The AI algorithm "Bigger, Better, Faster" masters 26 Atari games in just two hours, matching human efficiency.
Reinforcement learning is one of Google Deepmind's core research areas, and could one day solve many real-world problems with AI. One big problem, however, is that it tends to be very inefficient: RL algorithms require a lot of training data and a lot of computing power. In their latest work, Google Deepmind and researchers from Mila and Université de Montrèal show that it can be done differently.
Bigger, Better, Faster learns Atari games in two hours
The Bigger, Better, Faster (BBF) model averaged superhuman performance on Atari benchmarks. This is nothing new - other reinforcement learning agents have beaten humans in Atari games.
However, BBF learns with only 2 hours of gameplay, which is the same amount of practice time that human testers can use in the benchmark. Thus, the model-free learning algorithm achieves human learning efficiency and requires significantly less computational power than older methods. Model-free agents learn directly from the rewards and punishments they receive through their interactions with the game world, without explicitly creating a model of the game world.
The team achieved this by using a much larger network, self-monitoring training methods, and other methods to increase efficiency. For example, BBF can be trained on a single Nvidia A100 GPU, whereas other approaches require much more computing power.
Further improvements are possible, Atari still a good benchmark
The team points out that BBF is not yet superior to humans in all games in the benchmark, which omits 29 of the 55 games typically used for RL agents. However, comparing BFF to other models in all 55 games shows that the efficient algorithm is roughly on par with systems trained on 500 times more data.

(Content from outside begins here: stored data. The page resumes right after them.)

@[simp] theorem State.modMe_before (s : State) (f : Stream → Stream) : (s.modMe f).before = s.before := rfl
@[simp] theorem State.modMe_images (s : State) (f : Stream → Stream) : (s.modMe f).images = s.images := rfl
@[simp] theorem State.modMe_launches (s : State) (f : Stream → Stream) : (s.modMe f).launches = s.launches := rfl
@[simp] theorem State.modMe_mem (s : State) (f : Stream → Stream) : (s.modMe f).mem = s.mem := rfl
@[simp] theorem State.modMe_poison (s : State) (f : Stream → Stream) : (s.modMe f).poison = s.poison := rfl
@[simp] theorem State.modMe_sides (s : State) (f : Stream → Stream) : (s.modMe f).sides = s.sides := rfl
@[simp] theorem State.modMe_cycle (s : State) (f : Stream → Stream) : (s.modMe f).cycle = s.cycle := rfl
@[simp] theorem State.modMe_homemaps (s : State) (f : Stream → Stream) : (s.modMe f).homemaps = s.homemaps := rfl
@[simp] theorem State.modMe_hmArrays (s : State) (f : Stream → Stream) : (s.modMe f).hmArrays = s.hmArrays := rfl
@[simp] theorem State.modMe_ctxroots (s : State) (f : Stream → Stream) : (s.modMe f).ctxroots = s.ctxroots := rfl
@[simp] theorem State.modMe_tuInv (s : State) (f : Stream → Stream) : (s.modMe f).tuInv = s.tuInv := rfl
@[simp] theorem State.modMe_trans (s : State) (f : Stream → Stream) : (s.modMe f).trans = s.trans := rfl
@[simp] theorem State.modMe_filters (s : State) (f : Stream → Stream) : (s.modMe f).filters = s.filters := rfl
@[simp] theorem State.modMe_filterNo (s : State) (f : Stream → Stream) : (s.modMe f).filterNo = s.filterNo := rfl
@[simp] theorem State.modMe_fmtBase (s : State) (f : Stream → Stream) : (s.modMe f).fmtBase = s.fmtBase := rfl
@[simp] theorem State.modMe_fmtScale (s : State) (f : Stream → Stream) : (s.modMe f).fmtScale = s.fmtScale := rfl
@[simp] theorem State.modMe_waymask (s : State) (f : Stream → Stream) : (s.modMe f).waymask = s.waymask := rfl
@[simp] theorem State.modMe_l2 (s : State) (f : Stream → Stream) : (s.modMe f).l2 = s.l2 := rfl
@[simp] theorem State.modMe_rdc (s : State) (f : Stream → Stream) : (s.modMe f).rdc = s.rdc := rfl
@[simp] theorem State.modMe_tracks (s : State) (f : Stream → Stream) : (s.modMe f).tracks = s.tracks := rfl
@[simp] theorem State.modMe_releases (s : State) (f : Stream → Stream) : (s.modMe f).releases = s.releases := rfl
@[simp] theorem State.modMe_known (s : State) (f : Stream → Stream) : (s.modMe f).known = s.known := rfl
@[simp] theorem State.modMe_devq (s : State) (f : Stream → Stream) : (s.modMe f).devq = s.devq := rfl
@[simp] theorem State.modMe_incs (s : State) (f : Stream → Stream) : (s.modMe f).incs = s.incs := rfl
@[simp] theorem State.modMe_shadows (s : State) (f : Stream → Stream) : (s.modMe f).shadows = s.shadows := rfl
@[simp] theorem State.modMe_jpair (s : State) (f : Stream → Stream) : (s.modMe f).jpair = s.jpair := rfl
@[simp] theorem State.modMe_shadowMs (s : State) (f : Stream → Stream) : (s.modMe f).shadowMs = s.shadowMs := rfl
@[simp] theorem State.modMe_incNew (s : State) (f : Stream → Stream) : (s.modMe f).incNew = s.incNew := rfl
@[simp] theorem State.modMe_jn (s : State) (f : Stream → Stream) : (s.modMe f).jn = s.jn := rfl
@[simp] theorem State.modMe_negs (s : State) (f : Stream → Stream) : (s.modMe f).negs = s.negs := rfl
@[simp] theorem State.modMe_host (s : State) (f : Stream → Stream) : (s.modMe f).host = s.host := rfl
@[simp] theorem State.modMe_fab (s : State) (f : Stream → Stream) : (s.modMe f).fab = s.fab := rfl
@[simp] theorem State.modMe_ras (s : State) (f : Stream → Stream) : (s.modMe f).ras = s.ras := rfl
@[simp] theorem State.modMe_inbox (s : State) (f : Stream → Stream) : (s.modMe f).inbox = s.inbox := rfl
@[simp] theorem State.modMe_agenda (s : State) (f : Stream → Stream) : (s.modMe f).agenda = s.agenda := rfl
@[simp] theorem State.modMe_cur (s : State) (f : Stream → Stream) : (s.modMe f).cur = s.cur := rfl
@[simp] theorem State.modMe_word (s : State) (f : Stream → Stream) : (s.modMe f).word = s.word := rfl
@[simp] theorem State.modMe_site (s : State) (f : Stream → Stream) : (s.modMe f).site = s.site := rfl
@[simp] theorem State.modMe_verdict (s : State) (f : Stream → Stream) : (s.modMe f).verdict = s.verdict := rfl
@[simp] theorem State.modMe_free (s : State) (f : Stream → Stream) : (s.modMe f).free = s.free := rfl
@[simp] theorem State.modMe_devDone (s : State) (f : Stream → Stream) : (s.modMe f).devDone = s.devDone := rfl
@[simp] theorem State.modMe_serial (s : State) (f : Stream → Stream) : (s.modMe f).serial = s.serial := rfl
@[simp] theorem State.modMe_spills (s : State) (f : Stream → Stream) : (s.modMe f).spills = s.spills := rfl

@[simp] theorem State.modMyCore_before (s : State) (f : Core → Core) : (s.modMyCore f).before = s.before := rfl
@[simp] theorem State.modMyCore_images (s : State) (f : Core → Core) : (s.modMyCore f).images = s.images := rfl
@[simp] theorem State.modMyCore_launches (s : State) (f : Core → Core) : (s.modMyCore f).launches = s.launches := rfl
@[simp] theorem State.modMyCore_mem (s : State) (f : Core → Core) : (s.modMyCore f).mem = s.mem := rfl
@[simp] theorem State.modMyCore_poison (s : State) (f : Core → Core) : (s.modMyCore f).poison = s.poison := rfl
@[simp] theorem State.modMyCore_sides (s : State) (f : Core → Core) : (s.modMyCore f).sides = s.sides := rfl
@[simp] theorem State.modMyCore_cycle (s : State) (f : Core → Core) : (s.modMyCore f).cycle = s.cycle := rfl
@[simp] theorem State.modMyCore_homemaps (s : State) (f : Core → Core) : (s.modMyCore f).homemaps = s.homemaps := rfl
@[simp] theorem State.modMyCore_hmArrays (s : State) (f : Core → Core) : (s.modMyCore f).hmArrays = s.hmArrays := rfl
@[simp] theorem State.modMyCore_ctxroots (s : State) (f : Core → Core) : (s.modMyCore f).ctxroots = s.ctxroots := rfl
@[simp] theorem State.modMyCore_tuInv (s : State) (f : Core → Core) : (s.modMyCore f).tuInv = s.tuInv := rfl
@[simp] theorem State.modMyCore_trans (s : State) (f : Core → Core) : (s.modMyCore f).trans = s.trans := rfl
@[simp] theorem State.modMyCore_filters (s : State) (f : Core → Core) : (s.modMyCore f).filters = s.filters := rfl
@[simp] theorem State.modMyCore_filterNo (s : State) (f : Core → Core) : (s.modMyCore f).filterNo = s.filterNo := rfl
@[simp] theorem State.modMyCore_fmtBase (s : State) (f : Core → Core) : (s.modMyCore f).fmtBase = s.fmtBase := rfl
@[simp] theorem State.modMyCore_fmtScale (s : State) (f : Core → Core) : (s.modMyCore f).fmtScale = s.fmtScale := rfl
@[simp] theorem State.modMyCore_waymask (s : State) (f : Core → Core) : (s.modMyCore f).waymask = s.waymask := rfl
@[simp] theorem State.modMyCore_l2 (s : State) (f : Core → Core) : (s.modMyCore f).l2 = s.l2 := rfl
@[simp] theorem State.modMyCore_rdc (s : State) (f : Core → Core) : (s.modMyCore f).rdc = s.rdc := rfl
@[simp] theorem State.modMyCore_tracks (s : State) (f : Core → Core) : (s.modMyCore f).tracks = s.tracks := rfl
@[simp] theorem State.modMyCore_releases (s : State) (f : Core → Core) : (s.modMyCore f).releases = s.releases := rfl
@[simp] theorem State.modMyCore_known (s : State) (f : Core → Core) : (s.modMyCore f).known = s.known := rfl
@[simp] theorem State.modMyCore_devq (s : State) (f : Core → Core) : (s.modMyCore f).devq = s.devq := rfl
@[simp] theorem State.modMyCore_incs (s : State) (f : Core → Core) : (s.modMyCore f).incs = s.incs := rfl
@[simp] theorem State.modMyCore_shadows (s : State) (f : Core → Core) : (s.modMyCore f).shadows = s.shadows := rfl
@[simp] theorem State.modMyCore_jpair (s : State) (f : Core → Core) : (s.modMyCore f).jpair = s.jpair := rfl
@[simp] theorem State.modMyCore_shadowMs (s : State) (f : Core → Core) : (s.modMyCore f).shadowMs = s.shadowMs := rfl
@[simp] theorem State.modMyCore_incNew (s : State) (f : Core → Core) : (s.modMyCore f).incNew = s.incNew := rfl
@[simp] theorem State.modMyCore_jn (s : State) (f : Core → Core) : (s.modMyCore f).jn = s.jn := rfl
@[simp] theorem State.modMyCore_negs (s : State) (f : Core → Core) : (s.modMyCore f).negs = s.negs := rfl
@[simp] theorem State.modMyCore_host (s : State) (f : Core → Core) : (s.modMyCore f).host = s.host := rfl
@[simp] theorem State.modMyCore_fab (s : State) (f : Core → Core) : (s.modMyCore f).fab = s.fab := rfl
@[simp] theorem State.modMyCore_ras (s : State) (f : Core → Core) : (s.modMyCore f).ras = s.ras := rfl
@[simp] theorem State.modMyCore_inbox (s : State) (f : Core → Core) : (s.modMyCore f).inbox = s.inbox := rfl
@[simp] theorem State.modMyCore_agenda (s : State) (f : Core → Core) : (s.modMyCore f).agenda = s.agenda := rfl
@[simp] theorem State.modMyCore_cur (s : State) (f : Core → Core) : (s.modMyCore f).cur = s.cur := rfl
@[simp] theorem State.modMyCore_word (s : State) (f : Core → Core) : (s.modMyCore f).word = s.word := rfl
@[simp] theorem State.modMyCore_site (s : State) (f : Core → Core) : (s.modMyCore f).site = s.site := rfl
@[simp] theorem State.modMyCore_verdict (s : State) (f : Core → Core) : (s.modMyCore f).verdict = s.verdict := rfl
@[simp] theorem State.modMyCore_free (s : State) (f : Core → Core) : (s.modMyCore f).free = s.free := rfl
@[simp] theorem State.modMyCore_devDone (s : State) (f : Core → Core) : (s.modMyCore f).devDone = s.devDone := rfl
@[simp] theorem State.modMyCore_serial (s : State) (f : Core → Core) : (s.modMyCore f).serial = s.serial := rfl
@[simp] theorem State.modMyCore_spills (s : State) (f : Core → Core) : (s.modMyCore f).spills = s.spills := rfl

@[simp] theorem State.latch_before (s : State) (r : PReg) (lat : Nat) (v : Row) : (s.latch r lat v).before = s.before := rfl
@[simp] theorem State.latch_images (s : State) (r : PReg) (lat : Nat) (v : Row) : (s.latch r lat v).images = s.images := rfl
@[simp] theorem State.latch_launches (s : State) (r : PReg) (lat : Nat) (v : Row) : (s.latch r lat v).launches = s.launches := rfl
@[simp] theorem State.latch_mem (s : State) (r : PReg) (lat : Nat) (v : Row) : (s.latch r lat v).mem = s.mem := rfl
@[simp] theorem State.latch_poison (s : State) (r : PReg) (lat : Nat) (v : Row) : (s.latch r lat v).poison = s.poison := rfl
@[simp] theorem State.latch_sides (s : State) (r : PReg) (lat : Nat) (v : Row) : (s.latch r lat v).sides = s.sides := rfl
@[simp] theorem State.latch_cycle (s : State) (r : PReg) (lat : Nat) (v : Row) : (s.latch r lat v).cycle = s.cycle := rfl
@[simp] theorem State.latch_homemaps (s : State) (r : PReg) (lat : Nat) (v : Row) : (s.latch r lat v).homemaps = s.homemaps := rfl
@[simp] theorem State.latch_hmArrays (s : State) (r : PReg) (lat : Nat) (v : Row) : (s.latch r lat v).hmArrays = s.hmArrays := rfl
@[simp] theorem State.latch_ctxroots (s : State) (r : PReg) (lat : Nat) (v : Row) : (s.latch r lat v).ctxroots = s.ctxroots := rfl
@[simp] theorem State.latch_tuInv (s : State) (r : PReg) (lat : Nat) (v : Row) : (s.latch r lat v).tuInv = s.tuInv := rfl
@[simp] theorem State.latch_trans (s : State) (r : PReg) (lat : Nat) (v : Row) : (s.latch r lat v).trans = s.trans := rfl
@[simp] theorem State.latch_filters (s : State) (r : PReg) (lat : Nat) (v : Row) : (s.latch r lat v).filters = s.filters := rfl
@[simp] theorem State.latch_filterNo (s : State) (r : PReg) (lat : Nat) (v : Row) : (s.latch r lat v).filterNo = s.filterNo := rfl
@[simp] theorem State.latch_fmtBase (s : State) (r : PReg) (lat : Nat) (v : Row) : (s.latch r lat v).fmtBase = s.fmtBase := rfl
@[simp] theorem State.latch_fmtScale (s : State) (r : PReg) (lat : Nat) (v : Row) : (s.latch r lat v).fmtScale = s.fmtScale := rfl
@[simp] theorem State.latch_waymask (s : State) (r : PReg) (lat : Nat) (v : Row) : (s.latch r lat v).waymask = s.waymask := rfl
@[simp] theorem State.latch_l2 (s : State) (r : PReg) (lat : Nat) (v : Row) : (s.latch r lat v).l2 = s.l2 := rfl
@[simp] theorem State.latch_rdc (s : State) (r : PReg) (lat : Nat) (v : Row) : (s.latch r lat v).rdc = s.rdc := rfl
@[simp] theorem State.latch_tracks (s : State) (r : PReg) (lat : Nat) (v : Row) : (s.latch r lat v).tracks = s.tracks := rfl
@[simp] theorem State.latch_releases (s : State) (r : PReg) (lat : Nat) (v : Row) : (s.latch r lat v).releases = s.releases := rfl
@[simp] theorem State.latch_known (s : State) (r : PReg) (lat : Nat) (v : Row) : (s.latch r lat v).known = s.known := rfl
@[simp] theorem State.latch_devq (s : State) (r : PReg) (lat : Nat) (v : Row) : (s.latch r lat v).devq = s.devq := rfl
@[simp] theorem State.latch_incs (s : State) (r : PReg) (lat : Nat) (v : Row) : (s.latch r lat v).incs = s.incs := rfl
@[simp] theorem State.latch_shadows (s : State) (r : PReg) (lat : Nat) (v : Row) : (s.latch r lat v).shadows = s.shadows := rfl
@[simp] theorem State.latch_jpair (s : State) (r : PReg) (lat : Nat) (v : Row) : (s.latch r lat v).jpair = s.jpair := rfl
@[simp] theorem State.latch_shadowMs (s : State) (r : PReg) (lat : Nat) (v : Row) : (s.latch r lat v).shadowMs = s.shadowMs := rfl
@[simp] theorem State.latch_incNew (s : State) (r : PReg) (lat : Nat) (v : Row) : (s.latch r lat v).incNew = s.incNew := rfl
@[simp] theorem State.latch_jn (s : State) (r : PReg) (lat : Nat) (v : Row) : (s.latch r lat v).jn = s.jn := rfl
@[simp] theorem State.latch_negs (s : State) (r : PReg) (lat : Nat) (v : Row) : (s.latch r lat v).negs = s.negs := rfl
@[simp] theorem State.latch_host (s : State) (r : PReg) (lat : Nat) (v : Row) : (s.latch r lat v).host = s.host := rfl
@[simp] theorem State.latch_fab (s : State) (r : PReg) (lat : Nat) (v : Row) : (s.latch r lat v).fab = s.fab := rfl
@[simp] theorem State.latch_ras (s : State) (r : PReg) (lat : Nat) (v : Row) : (s.latch r lat v).ras = s.ras := rfl
@[simp] theorem State.latch_inbox (s : State) (r : PReg) (lat : Nat) (v : Row) : (s.latch r lat v).inbox = s.inbox := rfl
@[simp] theorem State.latch_agenda (s : State) (r : PReg) (lat : Nat) (v : Row) : (s.latch r lat v).agenda = s.agenda := rfl
@[simp] theorem State.latch_cur (s : State) (r : PReg) (lat : Nat) (v : Row) : (s.latch r lat v).cur = s.cur := rfl
@[simp] theorem State.latch_word (s : State) (r : PReg) (lat : Nat) (v : Row) : (s.latch r lat v).word = s.word := rfl
@[simp] theorem State.latch_site (s : State) (r : PReg) (lat : Nat) (v : Row) : (s.latch r lat v).site = s.site := rfl
@[simp] theorem State.latch_verdict (s : State) (r : PReg) (lat : Nat) (v : Row) : (s.latch r lat v).verdict = s.verdict := rfl
@[simp] theorem State.latch_free (s : State) (r : PReg) (lat : Nat) (v : Row) : (s.latch r lat v).free = s.free := rfl
@[simp] theorem State.latch_devDone (s : State) (r : PReg) (lat : Nat) (v : Row) : (s.latch r lat v).devDone = s.devDone := rfl
@[simp] theorem State.latch_serial (s : State) (r : PReg) (lat : Nat) (v : Row) : (s.latch r lat v).serial = s.serial := rfl
@[simp] theorem State.latch_spills (s : State) (r : PReg) (lat : Nat) (v : Row) : (s.latch r lat v).spills = s.spills := rfl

The team also sees this as an indication that the Atari benchmark is still a good benchmark for RL, making the research fundable for smaller research teams.
Previous efficient RL algorithms have also shown weaknesses in scaling, whereas BFF has no limitations and continues to gain performance with more training data.
"Overall, we hope that our work inspires other researchers to continue pushing the frontier of sample efficiency in deep RL forward, to ultimately reach human-level performance across all tasks with human-level or superhuman efficiency," the team concludes.
More efficient RL algorithms could re-establish the method in an AI landscape currently dominated by self-supervised models.